Algarve: a história de um sucesso anunciado

Por Ana Tulha

Aquele 11 de julho de 1965 amanheceu em Faro com pompa e circunstância. O caso não era para menos. Américo Thomaz, presidente da República, tinha-se deslocado até ao (então) remoto distrito de Faro para inaugurar o aeroporto. A efusividade era tal que em São Brás de Alportel, onde o chefe de Estado ficou hospedado, a população algarvia o brindou com papelinhos às cores e pétalas. Havia colchas nas janelas. Nem a banda faltou, para entoar o hino nacional.

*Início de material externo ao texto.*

-- ==== Sys2Proof/Machine/FlashTimer.lean ====
section
/-! DEFINITION. The clock, the erase timer and the completion of an erase (42_flash_erase_timer.md), and
FlashChip's `reset()` (70_reset_and_hazards.md R362). -/

namespace Sys2Proof.Machine

/-- Expiry in `SectorEraseTimeout` (R203): the sector erase begins, nothing is erased yet. -/
def FlashChip.expireTimeout (f : FlashChip) (c : Config) (clk : Nat) : FlashChip :=
  (f.goto .sectorErase).arm clk c.tSectorErase

/-- One sector filled; a queued sector beyond the chip is not (60_exceptions.md R348; log 15). -/
def FlashChip.fillSector (f : FlashChip) (v : Variant) (i : Nat) : FlashChip :=
  if i <<< v.sectorShift < v.size then f.fill (i <<< v.sectorShift) v.sectorSize else f

/-- Expiry in `SectorErase` (R204): the lowest queued sector is popped and filled; the next one is timed,
or the chip returns to `base_state`. With an empty queue nothing is filled. -/
def FlashChip.expireSector (f : FlashChip) (c : Config) (clk : Nat) : FlashChip :=
  match lowestSector f.pending with
  | none => f.gotoBase
  | some i =>
    let f1 := { f with pending := dropSector f.pending i }.fillSector c.variant i
    if f1.pending = 0#64 then f1.gotoBase else f1.arm clk c.tSectorErase

/-- Expiry in `ChipErase` (R205): the whole chip filled, whatever is queued. -/
def FlashChip.expireChip (f : FlashChip) (c : Config) : FlashChip :=
  (f.fill 0 c.variant.size).gotoBase

/-- The handler `Expire` (R202): the timer is cleared first, then the state decides; in any other state
that is all (R206). -/
def FlashChip.expire (f : FlashChip) (c : Config) (clk : Nat) : FlashChip :=
  match f.seq with
  | .sectorEraseTimeout => f.cancel.expireTimeout c clk
  | .sectorErase => f.cancel.expireSector c clk
  | .chipErase => f.cancel.expireChip c
  | .read | .unlock1 | .unlock2 | .autoselect | .byteProgram | .byteProgramError | .eraseUnlock1
  | .eraseUnlock2 | .eraseSelect | .sectorEraseSuspend => f.cancel

/-- The timer is due: "enabled when `erase_timer = some(t)` and `clk >= t`" (R202). -/
def FlashChip.due (f : FlashChip) (clk : Nat) : Bool :=
  match f.eraseTimer with
  | none => false
  | some t => decide (t ≤ clk)

/-- One tick (R200, R202): the counter advances, and the handler runs in the tick that makes it equal to
the timer's target. -/
def State.tick (s : State) : State :=
  let s1 := { s with clk := s.clk + 1 }
  if s.flash.eraseTimer = some (s.clk + 1) then
    s1.setFlash (s.flash.expire s.cfg (s.clk + 1))
  else s1

/-- The expiry as a step of its own (R202): the handler when the timer is due, nothing when it is not
(log 13). -/
def State.expireStep (s : State) : State :=
  if s.flash.due s.clk then s.setFlash (s.flash.expire s.cfg s.clk) else s

/-- FlashChip `reset()` (70_reset_and_hazards.md R362): the array, `dirty` and `last_read` are kept. -/
def FlashChip.hwReset (f : FlashChip) : FlashChip :=
  { f with
    seq := .read
    baseState := .read
    programByte := 0x00#8
    pending := 0#64
    eraseTimer := none }

/-- FL_HW_RESET (70_reset_and_hazards.md R362). -/
def execFlHwReset (s : State) : Result := .next (s.setFlash s.flash.hwReset)

/-- FL_TICK (R200). -/
def execFlTick (s : State) : Result := .next s.tick

/-- FL_EXPIRE_TIMEOUT (R203): the expiry step, in `SectorEraseTimeout`. -/
def execFlExpireTimeout (s : State) : Result := .next s.expireStep

/-- FL_EXPIRE_SECTOR (R204): the expiry step, in `SectorErase`. -/
def execFlExpireSector (s : State) : Result := .next s.expireStep

/-- FL_EXPIRE_CHIP (R205): the expiry step, in `ChipErase`. -/
def execFlExpireChip (s : State) : Result := .next s.expireStep

end Sys2Proof.Machine
end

Na chegada ao aeroporto, no “automóvel presidencial aberto”, centenas de pessoas aguardavam Américo Thomaz. Entre os muitos relatos desse dia, há uma história que se foi eternizando no boca-a-boca algarvio. A de uma senhora que, apanhada de surpresa pelo aparato, exclamou: “Olha, o homem dos gelados vai ali no meio da polícia”. O homem dos gelados era, pois, o presidente da República, que envergava a farda branca de almirante, os “polícias” os generais que o acompanhavam.

A história retrata um momento fulcral na história do Algarve: aquele em que uma região durante décadas habituada a estar esquecida no mapa – e completamente desabituada de visitas pomposas dos homens do Estado – rasgou horizontes e se abriu em definitivo ao turismo internacional.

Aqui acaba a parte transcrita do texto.